Il massimo dello scompiglio è raggiunto il 29 maggio con la sparizione, durata qualche ora, del generale De Gaulle: il potere vacilla, ma coloro che vorrebbero prenderlo, non ne sono in grado; e coloro che potrebbero impadronirsene, non lo desiderano.

La situazione cambia all'improvviso quando De Gaulle, rincuorato, riprende le redini dello Stato, che Pompidou ha tenuto con sangue freddo.

Il 30 maggio, in un discorso radiofonico, De Gaulle annuncia, col tono deciso e solenne che gli è consueto, la sua intenzione di restare al potere, ripristinare l'autorità, sciogliere l'Assemblea nazionale per sottoporsi alla verifica democratica delle elezioni.
Una imponente manifestazione gollista in quello stesso giorno a Parigi, seguita presto da altre in provincia, segna una svolta, ratificata di lì a poco dagli scrutini del 23 e del 30 giugno, anche se, per buona parte del mese, si protrarranno scioperi e scontri di piazza.

La Quinta Repubblica continua, la società francese ritrova i suoi valori e i suoi week-end, che provocano ben più morti sulle strade, ma i semi di numerosi cambiamenti sono gettati.
De Gaulle si ritirerà l'anno seguente, dopo la sconfitta del suo referendum-test.
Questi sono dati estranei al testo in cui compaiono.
/-- A write of a field of group `g` (R87, R114). A write of the deadband may make an order due (R94; log 15). -/
def State.writeGroupField (s : State) (g : Fin 8) (field v : Nat) : Worked :=
  match field with
  | 0 => s.writePresent g v
  | 1 => s.writeNode g v
  | 2 => writeClamped 0 65535 v fun w => s.setGroupCfg g fun c => { c with rated := w }
  | 3 => writeClamped 0 65535 v fun w => s.setGroupCfg g fun c => { c with idle := w }
  | 4 => s.writeChoice ackModeOf v fun m => s.setGroupCfg g fun c => { c with ack := m }
  | 5 => s.writeClock g v
  | 6 => s.writeLatch g v
  | 7 => writeClamped 1 65535 v fun w => (s.setGroupCfg g fun c => { c with deadband := w }).regulate
  | 8 => s.writeFlag v fun b => s.setGroupCfg g fun c => { c with autoclaim := b }
  | 9 => s.writeFlag v fun b => s.setGroupCfg g fun c => { c with lock := b }
  | 10 => writeClamped 0 100 v fun w => s.setGroupCfg g fun c => { c with derate := w }
  | 11 => writeClamped 0 1000 v fun w => s.setGroupCfg g fun c => { c with sinkOffset := w }
  | 12 => writeClamped 0 65535 v fun w => s.setGroupCfg g fun c => { c with minFlow := w }
  | _ => s.refuse .badValue

/-- A WRITE of GROUP (R87). -/
def State.writeGroup (s : State) (index field : Nat) (values : List Byte) : Worked :=
  s.needing 4 values
    (if h : index < 8 then s.writeGroupField ⟨index, h⟩ field (valueOf values) else s.refuse .badIndex)

/-! ### CURVE (R115) -/

/-- The points of a request for the whole curve: T and p of two bytes each (section 10.1). -/
def pointsOf (values : List Byte) : Vector CurvePoint 8 :=
  Vector.ofFn fun i => { t := (halfAt values (4 * i.val)).toInt, p := (halfAt values (4 * i.val + 2)).toNat }

/-- A curve is written if its percentages and its order are good (R115). -/
def State.putCurve (s : State) (g : Fin 8) (field : Nat) (values : List Byte) (curve : Vector CurvePoint 8) : Worked :=
  if curve.toList.all (fun p => decide (p.p ≤ 100)) && curveOrdered curve.toList then
    (s.modGroup g fun q => { q with curve := curve }).wrote (Config.curveReply g.val field values) false
  else s.refuse .badValue

/-- A signed 16-bit temperature (00_scope section 5.1). -/
def isTemperature (t : Int) : Bool := decide (-32768 ≤ t) && decide (t ≤ 32767)

/-- A WRITE of CURVE for group `g` at a point number 0..8 (R115). -/
def State.writeCurveAt (s : State) (g : Fin 8) (field : Nat) (values : List Byte) : Worked :=
  if h : field < 8 then
    let t := signedOf values
    if isTemperature t then
      s.putCurve g field values ((s.group g).curve.set field { t := t, p := (longAt values 4).toNat } h)
    else s.refuse .badValue
  else s.putCurve g field values (pointsOf values)

/-- A WRITE of CURVE (R115). -/
def State.writeCurve (s : State) (index field : Nat) (values : List Byte) : Worked :=
  s.needing (if field < 8 then 8 else if field = 8 then 32 else 0) values
    (if h : index < 8 then
      if field ≤ 8 then s.writeCurveAt ⟨index, h⟩ field values else s.refuse .badIndex
    else s.refuse .badIndex)

/-! ### STAGE (R120) -/

/-- Down below up in each stage, and the up thresholds not falling (R120). -/
def stagesOrdered : List StageEntry → Bool
  | [] => true
  | [e] => decide (e.down < e.up)
  | e :: f :: rest => decide (e.down < e.up) && decide (e.up ≤ f.up) && stagesOrdered (f :: rest)

/-- A threshold of the stage table is written if the table stays in order, and the stage timers are re-evaluated (R120, R121). -/
def State.writeThreshold (s : State) (k : Fin 4) (v : Long) (f : StageEntry → Int → StageEntry) : Worked :=
  let table := s.clu.stages.set k (f s.clu.stages[k] v.toInt)
  if isTemperature v.toInt && stagesOrdered table.toList then
    (State.evaluateStage { s with clu.stages := table }).wrote v false
  else s.refuse .badValue

/-- A write of a field of stage `k` + 1 (R120, R124). In FORWARD-ONLY a derate is worked into the station percentage, and the capacities
stand (log 41). -/
def State.writeStageField (s : State) (k : Fin 4) (field : Nat) (v : Long) : Worked :=
  match field with
  | 0 => s.writeThreshold k v fun e t => { e with up := t }
  | 1 => s.writeThreshold k v fun e t => { e with down := t }
  | 2 =>
    writeClamped 0 100 v.toNat fun w =>
      (State.workPercentage { s with clu.stages := s.clu.stages.set k { s.clu.stages[k] with derate := w } }).regulate
  | _ => s.refuse .badValue

/-- A WRITE of STAGE (R120). -/
def State.writeStage (s : State) (index field : Nat) (values : List Byte) : Worked :=
  s.needing 4 values
    (if h : 1 ≤ index ∧ index ≤ 4 then s.writeStageField ⟨index - 1, by omega⟩ field (longAt values 0) else s.refuse .badIndex)

/-! ### PROFILE-STEP and PROFILE (R80) -/

/-- A step changes. -/
def State.setStep (s : State) (k : Fin 256) (f : ProfileStep → ProfileStep) : State :=
  { s with line.steps := s.line.steps.set k (f s.line.steps[k]) }

/-- The nearest signed 16-bit number. -/
def clampOffset (v : Int) : Int := max (-32768) (min v 32767)

/-- A write of a field of a step (R80). -/
def State.writeStepField (s : State) (k : Fin 256) (field : Nat) (v : Long) : Worked :=
  match field with
  | 0 =>
    let w := clampOffset v.toInt
    (s.setStep k fun p => { p with offset := w }).wrote (BitVec.ofInt 32 w) (w != v.toInt)
  | 1 => writeClamped 1 3600 v.toNat fun w => s.setStep k fun p => { p with duration := w }
  | 2 => s.writeUpTo 15 v.toNat fun w => s.setStep k fun p => { p with marker := w }
  | 3 => s.writeFlag v.toNat fun b => s.setStep k fun p => { p with last := b }
  | _ => s.refuse .badValue

/-- A WRITE of PROFILE-STEP (R80). -/
def State.writeProfileStep (s : State) (index field : Nat) (values : List Byte) : Worked :=
  s.needing 4 values
    (if h : index < 256 then s.writeStepField ⟨index, h⟩ field (longAt values 0) else s.refuse .badIndex)

/-- A directory entry changes. -/
def State.setProfile (s : State) (n : Fin 8) (f : ProfileEntry → ProfileEntry) : State :=
  { s with line.profiles := s.line.profiles.set n (f s.line.profiles[n]) }

/-- The trigger classes by code; NONE is 255 (section 10.1). -/
def triggerOf (v : Nat) : Option (Option Nat) := if v ≤ 7 then some (some v) else if v = 255 then some none else none

/-- A write of a field of a directory entry (R80). -/
def State.writeProfileField (s : State) (n : Fin 8) (field v : Nat) : Worked :=
  match field with
  | 0 => writeClamped 0 255 v fun w => s.setProfile n fun p => { p with startStep := Fin.ofNat 256 w }
  | 1 => s.writeChoice triggerOf v fun t => s.setProfile n fun p => { p with trigger := t }
  | _ => s.refuse .badValue

/-- A WRITE of PROFILE (R80). -/
def State.writeProfile (s : State) (index field : Nat) (values : List Byte) : Worked :=
  s.needing 4 values
    (if h : index < 8 then s.writeProfileField ⟨index, h⟩ field (valueOf values) else s.refuse .badIndex)

/-! ### TARIFF-WINDOW and TARIFF-DEFAULT (R144, R145) -/

/-- The written copy of a window changes. -/
def State.setWindow (s : State) (w : Fin 4) (f : TariffWindow → TariffWindow) : State :=
  { s with tru.written.windows := s.tru.written.windows.set w (f s.tru.written.windows[w]) }

/-- A write of a field of a tariff window (R145). -/
def State.writeWindowField (s : State) (w : Fin 4) (field v : Nat) : Worked :=
  match field with
  | 0 => s.writeFlag v fun b => s.setWindow w fun x => { x with enable := b }
  | 1 => s.writeUpTo 32767 v fun n => s.setWindow w fun x => { x with base := BitVec.ofNat 15 n }
  | 2 =>
    if isMask 15 v then (s.setWindow w fun x => { x with mask := BitVec.ofNat 15 v }).wrote (BitVec.ofNat 32 v) false
    else s.refuse .badValue
  | 3 => s.writeChoice mapModeOf v fun m => s.setWindow w fun x => { x with mode := m }
  | 4 => s.writeUpTo 65535 v fun n => s.setWindow w fun x => { x with calendarBase := BitVec.ofNat 16 n }
  | 5 => writeClamped 0 Config.rateMax v fun n => s.setWindow w fun x => { x with own.rate := n }
  | 6 => writeClamped 0 count32Max v fun n => s.setWindow w fun x => { x with own.limit := n }
  | 7 => s.writeUpTo 7 v fun n => s.setWindow w fun x => { x with own.cls := n }
  | 8 => s.writeFlag v fun b => s.setWindow w fun x => { x with own.valid := b }
  | _ => s.refuse .badValue

/-- A WRITE of TARIFF-WINDOW (R145). -/
def State.writeTariffWindow (s : State) (index field : Nat) (values : List Byte) : Worked :=
  s.needing 4 values
    (if h : index < 4 then s.writeWindowField ⟨index, h⟩ field (valueOf values) else s.refuse .badIndex)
La ricomposizione della sinistra socialista diventerà possibile, anche se non facile, e il declino del Pcf si accentuerà.

L'università sarà riformata e il mondo del lavoro trarrà qualche beneficio dalla crisi. L'eredità del Maggio si tradurrà soprattutto nella rapida evoluzione dei costumi, accolta sul piano legislativo, e dall'affermarsi nel dibattito pubblico e nella sensibilità comune dell'idea che, grazie a una ispirazione più libera e inventiva, esista un altro modo di vivere la propria vita e altri mezzi per cambiarla.